**Data for analysis:**
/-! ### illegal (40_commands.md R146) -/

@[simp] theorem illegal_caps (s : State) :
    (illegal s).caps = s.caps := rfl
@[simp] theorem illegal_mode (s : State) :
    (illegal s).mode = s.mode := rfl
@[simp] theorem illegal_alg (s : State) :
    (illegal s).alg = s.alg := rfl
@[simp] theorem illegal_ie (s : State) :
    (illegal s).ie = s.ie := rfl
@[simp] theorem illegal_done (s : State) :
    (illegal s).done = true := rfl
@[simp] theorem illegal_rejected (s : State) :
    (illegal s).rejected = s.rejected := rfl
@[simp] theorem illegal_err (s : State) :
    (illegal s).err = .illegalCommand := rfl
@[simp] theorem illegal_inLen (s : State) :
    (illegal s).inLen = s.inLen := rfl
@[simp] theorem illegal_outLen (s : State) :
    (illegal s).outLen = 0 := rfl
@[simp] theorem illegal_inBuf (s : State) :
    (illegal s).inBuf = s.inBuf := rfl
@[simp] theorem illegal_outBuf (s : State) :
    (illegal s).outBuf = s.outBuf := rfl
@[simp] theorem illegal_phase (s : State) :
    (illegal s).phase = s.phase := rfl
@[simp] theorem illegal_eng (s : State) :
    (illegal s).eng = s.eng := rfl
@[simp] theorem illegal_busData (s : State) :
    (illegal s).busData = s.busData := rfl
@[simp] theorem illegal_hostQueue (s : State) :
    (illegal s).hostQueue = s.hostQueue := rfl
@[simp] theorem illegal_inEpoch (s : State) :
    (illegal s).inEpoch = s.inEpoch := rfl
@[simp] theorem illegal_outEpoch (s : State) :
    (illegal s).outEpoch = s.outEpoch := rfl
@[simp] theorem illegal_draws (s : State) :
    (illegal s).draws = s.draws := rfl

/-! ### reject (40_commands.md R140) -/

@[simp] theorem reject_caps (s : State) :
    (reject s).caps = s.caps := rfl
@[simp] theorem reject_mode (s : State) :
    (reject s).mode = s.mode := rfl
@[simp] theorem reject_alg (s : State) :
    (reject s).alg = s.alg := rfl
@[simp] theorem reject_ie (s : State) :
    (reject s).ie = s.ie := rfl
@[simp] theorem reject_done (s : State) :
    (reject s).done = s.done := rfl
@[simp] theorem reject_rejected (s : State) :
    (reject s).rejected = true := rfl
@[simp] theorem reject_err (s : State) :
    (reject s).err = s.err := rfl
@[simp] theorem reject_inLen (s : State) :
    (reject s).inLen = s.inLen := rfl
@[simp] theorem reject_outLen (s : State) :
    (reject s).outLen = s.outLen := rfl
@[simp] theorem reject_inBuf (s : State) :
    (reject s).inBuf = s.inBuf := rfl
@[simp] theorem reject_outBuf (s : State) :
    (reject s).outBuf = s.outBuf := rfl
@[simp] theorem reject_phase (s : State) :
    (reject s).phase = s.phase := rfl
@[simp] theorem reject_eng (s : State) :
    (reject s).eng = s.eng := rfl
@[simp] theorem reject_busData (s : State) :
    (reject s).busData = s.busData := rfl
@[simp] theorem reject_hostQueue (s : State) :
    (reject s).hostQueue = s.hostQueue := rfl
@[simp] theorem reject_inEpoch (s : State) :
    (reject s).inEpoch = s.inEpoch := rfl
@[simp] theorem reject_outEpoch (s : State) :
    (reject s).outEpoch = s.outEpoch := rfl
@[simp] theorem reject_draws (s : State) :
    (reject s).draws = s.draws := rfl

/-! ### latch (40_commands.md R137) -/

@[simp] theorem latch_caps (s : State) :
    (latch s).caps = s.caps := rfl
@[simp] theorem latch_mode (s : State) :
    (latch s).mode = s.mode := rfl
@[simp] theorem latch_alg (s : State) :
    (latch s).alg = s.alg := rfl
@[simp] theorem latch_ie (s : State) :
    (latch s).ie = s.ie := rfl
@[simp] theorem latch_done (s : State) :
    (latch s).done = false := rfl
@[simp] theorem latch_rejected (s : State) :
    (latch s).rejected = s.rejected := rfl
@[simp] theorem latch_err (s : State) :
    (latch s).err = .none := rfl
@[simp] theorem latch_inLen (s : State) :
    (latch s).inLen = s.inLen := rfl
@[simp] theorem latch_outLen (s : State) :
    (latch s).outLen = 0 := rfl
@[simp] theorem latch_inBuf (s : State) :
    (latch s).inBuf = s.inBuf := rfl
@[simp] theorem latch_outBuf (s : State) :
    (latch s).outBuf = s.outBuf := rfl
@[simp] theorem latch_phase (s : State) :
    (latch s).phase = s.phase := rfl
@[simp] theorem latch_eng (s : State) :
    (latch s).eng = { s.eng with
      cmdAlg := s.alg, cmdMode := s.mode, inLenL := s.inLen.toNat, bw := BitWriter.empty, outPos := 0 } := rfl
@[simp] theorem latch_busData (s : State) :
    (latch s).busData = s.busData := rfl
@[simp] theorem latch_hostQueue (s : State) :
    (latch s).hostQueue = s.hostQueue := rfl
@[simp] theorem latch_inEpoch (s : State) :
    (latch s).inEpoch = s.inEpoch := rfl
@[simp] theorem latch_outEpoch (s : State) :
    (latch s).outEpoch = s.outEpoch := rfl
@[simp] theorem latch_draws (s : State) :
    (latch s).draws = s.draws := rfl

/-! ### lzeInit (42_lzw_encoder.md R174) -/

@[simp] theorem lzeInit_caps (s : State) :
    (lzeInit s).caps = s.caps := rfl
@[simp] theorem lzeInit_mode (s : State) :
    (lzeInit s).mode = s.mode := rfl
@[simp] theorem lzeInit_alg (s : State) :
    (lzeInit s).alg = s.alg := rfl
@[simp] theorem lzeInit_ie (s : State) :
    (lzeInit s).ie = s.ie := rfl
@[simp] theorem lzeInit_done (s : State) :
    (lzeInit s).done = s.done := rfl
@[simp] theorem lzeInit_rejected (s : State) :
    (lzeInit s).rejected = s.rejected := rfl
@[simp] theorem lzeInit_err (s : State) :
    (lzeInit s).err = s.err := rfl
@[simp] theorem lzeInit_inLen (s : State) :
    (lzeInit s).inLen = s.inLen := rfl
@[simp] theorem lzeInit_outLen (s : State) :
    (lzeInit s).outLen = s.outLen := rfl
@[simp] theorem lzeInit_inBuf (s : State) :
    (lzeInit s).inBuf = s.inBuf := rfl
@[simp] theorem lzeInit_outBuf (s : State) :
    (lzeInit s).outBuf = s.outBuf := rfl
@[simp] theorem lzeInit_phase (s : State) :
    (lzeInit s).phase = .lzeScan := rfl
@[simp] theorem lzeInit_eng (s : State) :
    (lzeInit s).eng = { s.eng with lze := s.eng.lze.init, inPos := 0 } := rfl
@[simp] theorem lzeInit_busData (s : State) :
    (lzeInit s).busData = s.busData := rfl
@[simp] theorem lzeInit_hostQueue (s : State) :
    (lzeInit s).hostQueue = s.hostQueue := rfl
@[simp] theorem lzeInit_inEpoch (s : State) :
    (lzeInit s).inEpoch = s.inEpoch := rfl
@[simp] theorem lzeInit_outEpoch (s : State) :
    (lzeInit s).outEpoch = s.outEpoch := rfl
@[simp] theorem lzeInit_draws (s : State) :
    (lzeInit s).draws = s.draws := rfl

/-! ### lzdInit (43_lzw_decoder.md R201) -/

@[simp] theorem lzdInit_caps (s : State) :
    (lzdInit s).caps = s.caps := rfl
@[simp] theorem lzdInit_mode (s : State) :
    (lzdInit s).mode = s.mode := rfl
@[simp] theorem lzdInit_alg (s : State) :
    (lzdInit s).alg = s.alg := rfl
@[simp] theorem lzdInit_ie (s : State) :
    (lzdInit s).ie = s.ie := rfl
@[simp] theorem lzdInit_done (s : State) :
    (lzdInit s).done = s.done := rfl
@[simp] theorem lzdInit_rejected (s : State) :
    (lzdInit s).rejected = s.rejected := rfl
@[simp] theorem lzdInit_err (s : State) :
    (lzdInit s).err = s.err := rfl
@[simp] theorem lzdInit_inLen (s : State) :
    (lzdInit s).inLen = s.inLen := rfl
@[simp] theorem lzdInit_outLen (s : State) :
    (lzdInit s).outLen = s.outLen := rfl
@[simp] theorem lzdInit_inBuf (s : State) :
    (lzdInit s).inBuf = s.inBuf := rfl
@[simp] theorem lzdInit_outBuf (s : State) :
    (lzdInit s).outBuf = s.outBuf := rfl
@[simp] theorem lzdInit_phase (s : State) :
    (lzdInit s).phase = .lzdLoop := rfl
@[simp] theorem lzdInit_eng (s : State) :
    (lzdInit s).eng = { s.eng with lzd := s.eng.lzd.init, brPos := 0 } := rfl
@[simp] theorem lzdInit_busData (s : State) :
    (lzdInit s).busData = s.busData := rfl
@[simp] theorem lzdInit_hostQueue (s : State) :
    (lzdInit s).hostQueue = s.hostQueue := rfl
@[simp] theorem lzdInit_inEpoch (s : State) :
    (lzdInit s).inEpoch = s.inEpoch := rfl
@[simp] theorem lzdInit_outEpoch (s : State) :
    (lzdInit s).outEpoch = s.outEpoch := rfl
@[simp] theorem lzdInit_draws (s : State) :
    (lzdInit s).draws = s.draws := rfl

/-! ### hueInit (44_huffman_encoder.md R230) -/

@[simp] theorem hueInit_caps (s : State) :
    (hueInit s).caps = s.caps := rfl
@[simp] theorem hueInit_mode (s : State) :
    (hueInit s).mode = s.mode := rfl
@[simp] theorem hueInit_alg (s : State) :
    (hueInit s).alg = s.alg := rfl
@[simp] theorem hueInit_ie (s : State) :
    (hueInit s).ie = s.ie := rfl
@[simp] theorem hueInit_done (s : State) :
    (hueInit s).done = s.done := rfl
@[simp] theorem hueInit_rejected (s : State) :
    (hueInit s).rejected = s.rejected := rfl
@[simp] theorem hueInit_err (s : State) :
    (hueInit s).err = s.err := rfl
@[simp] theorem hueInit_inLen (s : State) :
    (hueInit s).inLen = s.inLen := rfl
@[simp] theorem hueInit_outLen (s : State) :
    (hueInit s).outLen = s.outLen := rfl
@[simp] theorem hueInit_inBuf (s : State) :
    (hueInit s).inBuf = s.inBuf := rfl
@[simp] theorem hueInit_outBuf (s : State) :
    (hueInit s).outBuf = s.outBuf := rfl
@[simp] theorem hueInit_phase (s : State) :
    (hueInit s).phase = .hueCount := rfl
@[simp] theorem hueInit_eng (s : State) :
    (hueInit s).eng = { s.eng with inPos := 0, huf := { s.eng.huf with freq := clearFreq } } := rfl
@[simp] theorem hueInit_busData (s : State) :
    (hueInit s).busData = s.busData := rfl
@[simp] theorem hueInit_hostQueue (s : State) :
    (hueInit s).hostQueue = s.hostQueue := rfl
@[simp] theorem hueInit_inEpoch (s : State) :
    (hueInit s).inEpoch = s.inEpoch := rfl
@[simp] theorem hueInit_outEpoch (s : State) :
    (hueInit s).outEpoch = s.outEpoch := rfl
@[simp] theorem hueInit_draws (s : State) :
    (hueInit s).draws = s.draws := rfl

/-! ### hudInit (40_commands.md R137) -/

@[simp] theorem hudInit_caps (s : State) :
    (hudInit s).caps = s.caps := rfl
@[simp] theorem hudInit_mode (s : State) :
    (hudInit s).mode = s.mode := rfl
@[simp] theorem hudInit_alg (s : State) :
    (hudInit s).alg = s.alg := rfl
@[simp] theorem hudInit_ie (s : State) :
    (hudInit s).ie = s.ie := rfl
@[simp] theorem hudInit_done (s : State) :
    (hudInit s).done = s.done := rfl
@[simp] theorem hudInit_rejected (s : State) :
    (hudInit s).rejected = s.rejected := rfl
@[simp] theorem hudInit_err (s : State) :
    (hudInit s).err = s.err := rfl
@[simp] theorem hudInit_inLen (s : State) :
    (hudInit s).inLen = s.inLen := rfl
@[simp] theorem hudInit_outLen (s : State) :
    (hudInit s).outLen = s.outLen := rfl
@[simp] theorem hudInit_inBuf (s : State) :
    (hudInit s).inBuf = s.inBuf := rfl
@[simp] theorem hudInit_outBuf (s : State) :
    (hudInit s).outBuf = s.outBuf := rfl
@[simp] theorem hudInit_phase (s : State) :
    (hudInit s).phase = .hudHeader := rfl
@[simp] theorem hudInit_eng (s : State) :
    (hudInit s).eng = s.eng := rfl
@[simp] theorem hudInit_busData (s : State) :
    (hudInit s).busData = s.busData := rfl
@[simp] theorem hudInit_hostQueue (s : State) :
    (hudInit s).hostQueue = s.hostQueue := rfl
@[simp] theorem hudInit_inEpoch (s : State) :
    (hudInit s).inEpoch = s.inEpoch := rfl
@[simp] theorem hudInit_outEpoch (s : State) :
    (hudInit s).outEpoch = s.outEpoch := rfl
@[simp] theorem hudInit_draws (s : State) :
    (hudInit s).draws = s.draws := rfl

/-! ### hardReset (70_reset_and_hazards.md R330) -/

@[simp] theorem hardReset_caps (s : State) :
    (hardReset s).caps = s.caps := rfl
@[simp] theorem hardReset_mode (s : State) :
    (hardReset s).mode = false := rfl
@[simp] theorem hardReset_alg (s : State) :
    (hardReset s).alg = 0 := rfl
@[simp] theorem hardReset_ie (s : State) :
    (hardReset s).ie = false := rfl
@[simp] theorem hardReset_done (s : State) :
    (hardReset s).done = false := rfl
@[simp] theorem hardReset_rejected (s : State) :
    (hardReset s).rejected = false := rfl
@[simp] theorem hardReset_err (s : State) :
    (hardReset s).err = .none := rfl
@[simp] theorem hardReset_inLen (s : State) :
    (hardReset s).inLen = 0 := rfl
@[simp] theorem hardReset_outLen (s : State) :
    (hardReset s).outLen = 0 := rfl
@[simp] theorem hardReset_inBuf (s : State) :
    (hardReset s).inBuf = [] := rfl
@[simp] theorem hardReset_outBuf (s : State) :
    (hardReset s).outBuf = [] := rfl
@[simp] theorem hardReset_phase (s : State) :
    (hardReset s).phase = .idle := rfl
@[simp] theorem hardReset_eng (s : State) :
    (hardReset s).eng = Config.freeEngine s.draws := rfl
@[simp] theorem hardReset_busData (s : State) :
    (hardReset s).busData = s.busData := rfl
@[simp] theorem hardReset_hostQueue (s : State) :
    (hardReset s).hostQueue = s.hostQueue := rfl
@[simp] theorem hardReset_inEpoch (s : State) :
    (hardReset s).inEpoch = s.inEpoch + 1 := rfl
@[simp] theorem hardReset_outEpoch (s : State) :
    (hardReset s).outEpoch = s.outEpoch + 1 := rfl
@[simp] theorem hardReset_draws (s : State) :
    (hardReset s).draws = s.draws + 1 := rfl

**What is needed:**
Repeat exactly the lines from the line containing "(hardReset s).outEpoch = s.outEpoch" through the end of the listing above; both boundary lines are part of the output.

**Exercise solution:**
    (hardReset s).outEpoch = s.outEpoch + 1 := rfl
@[simp] theorem hardReset_draws (s : State) :
    (hardReset s).draws = s.draws + 1 := rfl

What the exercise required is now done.